Minimum time orbit transfer
Introduction
Minimum time control of the Kepler equation (CNES / TAS / Inria / CNRS collaboration, check [1] and [2]):
\[\begin{cases} t_f \to \min,\\ \ddot{q} = -\mu\frac{q}{|q|^3} + \frac{u}{m}\,,\quad t \in [0,t_f],\\ \dot{m} = -\beta|u|,\quad |u| \leq T_{\mathrm{max}}. \end{cases}\]

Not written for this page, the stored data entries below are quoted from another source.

-- ==== Sys2Proof/Machine/Weir.lean ====
section
/-! DEFINITION. The Weir (R29, R304, R305) with Eddy causes 6-9 at its end (R50), staged changes (R436-R442), the frequency change and the credit
of the next step (R462, R463, R471, R472), remaps (R485-R489), Oxbow (R99, R100) and the Eddy limit (R48); the meanings of WEIR_BEGIN, WEIR_END,
STAGE_ACK, STAGED_DISCARD, EDDY_LIMIT, OXBOW_LIMIT, REMAP_COMPLETE, REMAP_TIMEOUT, CLOCK_CHANGE_DONE and LEDGER_UPDATE. -/

namespace Sys2Proof.Machine

/-! ### The quiet tree (R29, R92, R304) -/

/-- The conditions of R29 and R92 for one scheduled core. -/
def coreQuiet (s : State) (c : Nat) : Bool :=
  let k := s.core c
  k.weirDone && (k.queues.all fun p => p.2.isEmpty) && k.run.isEmpty && k.busy.all fun p => decide (p.2 ≤ s.sch.sCycle)

/-- The quiet tree. -/
def quiet (s : State) : Bool := (ringCores s).all (coreQuiet s)

/-- First S-cycle at which the Weir of the present step may begin: b + L - 12 (R28, R304). -/
def weirDue (s : State) : Nat := s.sch.base + (stepEntry s s.sch.stepNo).len - 12

/-- The Weir begins; the excess of a late one is a step overrun (R29). -/
def weirBegin (s : State) : State :=
  if sRun s ∧ s.sch.weirAt = none ∧ weirDue s ≤ s.sch.sCycle ∧ quiet s then
    let late := s.sch.sCycle - weirDue s
    let s := s.cond (decide (0 < late)) fun s => raise s 0x0201 0x14 [s.sch.stepNo, late]
    s.mapSch fun k => { k with weirAt := some k.sCycle }
  else s

/-! ### The next step begins (R305, R50, R545) -/

/-- Debug halts and breaks at the end of a Weir, after cause 9 (R50, R545). -/
def weirDebug (s : State) : State :=
  match s.dbg.haltWeir with
  | some c => debugHalt s c
  | none =>
    if s.dbg.brkStep ≠ 0 ∧ s.dbg.brkStep + 1 = s.sch.stepNo then debugHalt s 3
    else if s.dbg.brkS ≠ 0 ∧ s.dbg.brkS = s.sch.sCycle then debugHalt s 4
    else s

/-- The next step begins: every sequencer presents again (R92), the step-start copies are kept (R273). -/
def stepBegin (s : State) : State :=
  let s := s.mapSch fun k => { k with base := k.sCycle, stepW := k.wCycle, weirPhase := 0 }
  let s := s.each (ringCores s) fun s c => s.mapCore c fun k => { k with weirDone := false, nextS := s.sch.sCycle }
  weirDebug (stepStart s)

/-- Cause 9 (R472): the charge of the next step against the credit. -/
def weirFrom9 (s : State) : State :=
  let e := stepEntry s s.sch.stepNo
  let ch := charge s e.energy e.len
  let s := s.mapPwr fun p => { p with need := ch }
  if admits s ch then stepBegin (s.mapPwr fun p => { p with charge := ch })
  else
    let s := raise s 0x0E09 0x12 [ch, (BitVec.ofInt 64 s.pwr.credit).toNat]
    let s := s.mapPwr fun p => { p with waits := sat32 p.waits }
    addCause (s.mapSch fun k => { k with weirPhase := 10 }) 9 0

/-- Cause 8 (R462, R463). -/
def weirFrom8 (s : State) : State :=
  match freqNext s with
  | some f =>
    let s := s.mapPwr fun p => { p with newFreq := some f, changeAt := s.now }
    addCause (s.mapSch fun k => { k with weirPhase := 9 }) 8 0
  | none => weirFrom9 s

/-- Cause 7 (R485-R489). -/
def weirFrom7 (s : State) : State :=
  if (remapsDue s).isEmpty then weirFrom8 s else addCause (s.mapSch fun k => { k with weirPhase := 8 }) 7 0

/-- Goes on at the end of a Weir once the cause evaluated last has cleared (R50). -/
def weirResume (s : State) : State :=
  if s.sch.causes.any (fun c => decide (6 ≤ c.no ∧ c.no ≤ 9)) then s
  else match s.sch.weirPhase with
    | 7 => weirFrom7 s
    | 8 => weirFrom8 s
    | 9 => weirFrom9 s
    | 10 => stepBegin (s.mapPwr fun p => { p with charge := p.need })
    | _ => s

/-! ### Staged changes at a Weir (R437-R439) -/

/-- Records an applied change in the input log (R537): `STAGED` for registers and masks, `BANK` for the path table; a swap switch stops the
recorder (R538). -/
def recordStaged (s : State) (k : StageKind) : State :=
  let t := s.sch.sCycle - 1
  let o := stageObj k
  match k with
  | .numctl _ v => inpAdd s 5 t (leBytes 2 (o / 256) ++ leBytes 1 (o % 256) ++ List.replicate 5 0#8 ++ leBytes 8 v.toNat)
  | .segment _ v => inpAdd s 5 t (leBytes 2 (o / 256) ++ leBytes 1 (o % 256) ++ List.replicate 5 0#8 ++ leBytes 8 v.toNat)
  | .pathSwitch => inpAdd s 4 t (leBytes 2 0xFFFF ++ [0#8] ++ List.replicate 5 0#8 ++ mread (pathBank s) 0 65536)
  | .swapSwitch => inpStop s 3
  | .bankSwitch _ => s

/-- Whether a pending change belongs to the Weir that ended last (R438). -/
def stagedDue (s : State) (g : Staged) : Bool := decide (g.weir < s.sch.stepNo)

/-- Whether a change of the Weir that ended last still lacks an acknowledgement. -/
def stagedWaits (s : State) : Bool := s.mgm.staged.any fun g => stagedDue s g && !g.acked

/-- A switch of one core with its `BANK` entry where the bank was filled through 0x2032 (R107, R537). -/
def bankSwitchAt (s : State) (c : Nat) : State :=
  let k := s.core c
  let t := bankSwitch s c
  let ok := k.inact == .valid
  if k.byOd then
    inpAdd t 4 (s.sch.sCycle - 1) (leBytes 2 (c + 1) ++ [if ok then 0#8 else 1#8] ++ List.replicate 5 0#8 ++
      (if ok then mread (t.core c).actBank 0 bankBytes else []))
  else t

/-- All acknowledged changes of the Weir are applied together, in the order in which they were staged (R438), and the load service runs (R371). -/
def stagedApply (s : State) : State :=
  let l := s.mgm.staged.filter fun g => stagedDue s g && g.acked
  let s := s.mapMgm fun m => { m with staged := m.staged.filter fun g => !(stagedDue s g && g.acked) }
  let s := s.each l fun s g => match g.kind with
    | .bankSwitch c => bankSwitchAt s c
    | k => recordStaged (applyStaged s k) k
  swapTick s (s.sch.stepNo - 1)

/-- Whether an acknowledgement of a change of the Weir that ended last came after the latch in S-cycle w + 10 (R304), w + 12 being the present S-cycle. -/
def stagedLate (s : State) (g : Staged) : Bool := decide (s.sch.sCycle < g.ackS + 2)

/-- The staging requests of held changes of this Weir are sent, and their limit begins (R439). -/
def stagedSend (s : State) : State :=
  s.mapMgm fun m => { m with staged := m.staged.map fun g => if stagedDue s g && !g.sent then { g with sent := true, atW := s.now } else g }

/-- Cause 6 (R438). Acknowledgements that came after the latch hold the chip until 4 W-cycles after them (R45, R304). -/
def weirFrom6 (s : State) : State :=
  let s := stagedSend s
  if stagedWaits s then addCause (s.mapSch fun k => { k with weirPhase := 7 }) 6 0
  else if s.mgm.staged.any fun g => stagedDue s g && stagedLate s g then
    endCause (stagedApply (addCause (s.mapSch fun k => { k with weirPhase := 7 }) 6 0)) 6 0 3
  else weirFrom7 (stagedApply s)

/-- Cause 6 ends, 4 W-cycles on (R45), once no change of its Weir waits. -/
def stagedCheck (s : State) : State :=
  if (stagesNow s ∨ s.dev.dbgHalt) ∧ s.sch.weirPhase = 7 ∧ (s.sch.causes.any fun c => c.no == 6 && c.untilW == none) ∧ !stagedWaits s then endCause (stagedApply s) 6 0 4 else s

/-! ### Bank switches at a Weir (R106, R107) -/

/-- Whether a staged switch of core `c` is applied at the bank-switch point of its Weir: its acknowledgement was in by S-cycle w + 10 (R438). -/
def bankInTime (s : State) (c : Nat) (g : Staged) : Bool := g.kind == .bankSwitch c && stagedDue s g && g.acked && !stagedLate s g

/-- Cores whose bank switches at the bank-switch point: armed by the schedule, or staged and acknowledged in time (R106, R438). -/
def switchCores (s : State) : List Nat :=
  allCores.filter fun c => (s.core c).armed || s.mgm.staged.any (bankInTime s c)

/-- The bank switches of a Weir. Two arms for the same Weir give one switch (R106); a staged switch that is not acknowledged in time stays at its Weir, under
cause 6 (R438). -/
def weirBanks (s : State) : State :=
  let l := switchCores s
  let s := s.mapMgm fun m => { m with staged := m.staged.filter fun g => !(stagedDue s g && l.any fun c => g.kind == .bankSwitch c) }
  s.each l bankSwitchAt

/-! ### Replay at a Weir (R541, R542) -/

/-- The staged change that a `STAGED` entry names. -/
def stagedOf (d : List Byte) : Option StageKind :=
  let i := fieldAt d 0 2
  let n := fieldAt d 2 1
  if i = 0x2060 ∧ 1 ≤ n ∧ n ≤ 192 then some (.numctl (n - 1) (BitVec.ofNat 32 (fieldAt d 8 4)))
  else if h : i = 0x2090 ∧ 1 ≤ n ∧ n ≤ 192 then some (.segment (.core ⟨n - 1, by omega⟩) (BitVec.ofNat 8 (fieldAt d 8 1)))
  else if h : i = 0x20A0 ∧ 1 ≤ n ∧ n ≤ 16 then some (.segment (.pool ⟨n - 1, by omega⟩) (BitVec.ofNat 8 (fieldAt d 8 1)))
  else none

/-- A `BANK` entry: the contents go to the inactive bank, VALID, and the switch is armed; a path-table switch is made at once. -/
def replayBank (s : State) (d : List Byte) : State :=
  let n := fieldAt d 0 2
  let ok := fieldAt d 2 1 == 0
  if n = 0xFFFF then
    if ok then
      let m := mwrite [] 0 ((d.drop 8).take 65536)
      pathSwitch (s.mapFab fun f => { (if f.pathAct then { f with pathA := m } else { f with pathB := m }) with pathIn := .valid })
    else s
  else if 1 ≤ n ∧ n ≤ 192 then
    s.mapCore (n - 1) fun k =>
      if ok then { (k.mapIn fun _ => mwrite [] 0 ((d.drop 8).take bankBytes)) with inact := .valid, armed := true } else { k with armed := true }
  else s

Fixed initial and final Keplerian orbits (free final longitude).
using OptimalControl
using NLPModelsIpopt
using OrdinaryDiffEq
using Plots
using MINPACK
using ForwardDiff
using LinearAlgebraProblem definition
Tmax = 60 # Maximum thrust in Newtons
cTmax = 3600^2 / 1e6; T = Tmax * cTmax # Conversion from Newtons to kg x Mm / h²
mass0 = 1500 # Initial mass of the spacecraft
β = 1.42e-02 # Engine specific impulsion
μ = 5165.8620912 # Earth gravitation constant
P0 = 11.625 # Initial semilatus rectum
ex0, ey0 = 0.75, 0 # Initial eccentricity
hx0, hy0 = 6.12e-2, 0 # Initial ascending node and inclination
L0 = π # Initial longitude
Pf = 42.165 # Final semilatus rectum
exf, eyf = 0, 0 # Final eccentricity
hxf, hyf = 0, 0 # Final ascending node and inclination
asqrt(x; ε=1e-9) = sqrt(sqrt(x^2+ε^2)) # Avoid issues with AD
function F0(x)
P, ex, ey, hx, hy, L = x
pdm = asqrt(P / μ)
cl = cos(L)
sl = sin(L)
w = 1 + ex * cl + ey * sl
F = zeros(eltype(x), 6) # Use eltype to allow overloading for AD
F[6] = w^2 / (P * pdm)
return F
end
function F1(x)
P, ex, ey, hx, hy, L = x
pdm = asqrt(P / μ)
cl = cos(L)
sl = sin(L)
F = zeros(eltype(x), 6)
F[2] = pdm * sl
F[3] = pdm * (-cl)
return F
end
function F2(x)
P, ex, ey, hx, hy, L = x
pdm = asqrt(P / μ)
cl = cos(L)
sl = sin(L)
w = 1 + ex * cl + ey * sl
F = zeros(eltype(x), 6)
F[1] = pdm * 2 * P / w
F[2] = pdm * (cl + (ex + cl) / w)
F[3] = pdm * (sl + (ey + sl) / w)
return F
end
function F3(x)
P, ex, ey, hx, hy, L = x
pdm = asqrt(P / μ)
cl = cos(L)
sl = sin(L)
w = 1 + ex * cl + ey * sl
pdmw = pdm / w
zz = hx * sl - hy * cl
uh = (1 + hx^2 + hy^2) / 2
F = zeros(eltype(x), 6)
F[2] = pdmw * (-zz * ey)
F[3] = pdmw * zz * ex
F[4] = pdmw * uh * cl
F[5] = pdmw * uh * sl
F[6] = pdmw * zz
return F
endDirect solve
tf = 15 # Estimation of final time
Lf = 3π # Estimation of final longitude
x0 = [P0, ex0, ey0, hx0, hy0, L0] # Initial state
xf = [Pf, exf, eyf, hxf, hyf, Lf] # Final state
x(t) = x0 + (xf - x0) * t / tf # Linear interpolation
u(t) = [0.1, 0.5, 0.] # Initial guess for the control
nlp_init = (state=x, control=u, variable=tf) # Initial guess for the NLP
ocp = @def begin
tf ∈ R, variable
t ∈ [0, tf], time
x = (P, ex, ey, hx, hy, L) ∈ R⁶, state
u ∈ R³, control
x(0) == x0
x[1:5](tf) == xf[1:5]
mass = mass0 - β * T * t
ẋ(t) == F0(x(t)) + T / mass * (u₁(t) * F1(x(t)) + u₂(t) * F2(x(t)) + u₃(t) * F3(x(t)))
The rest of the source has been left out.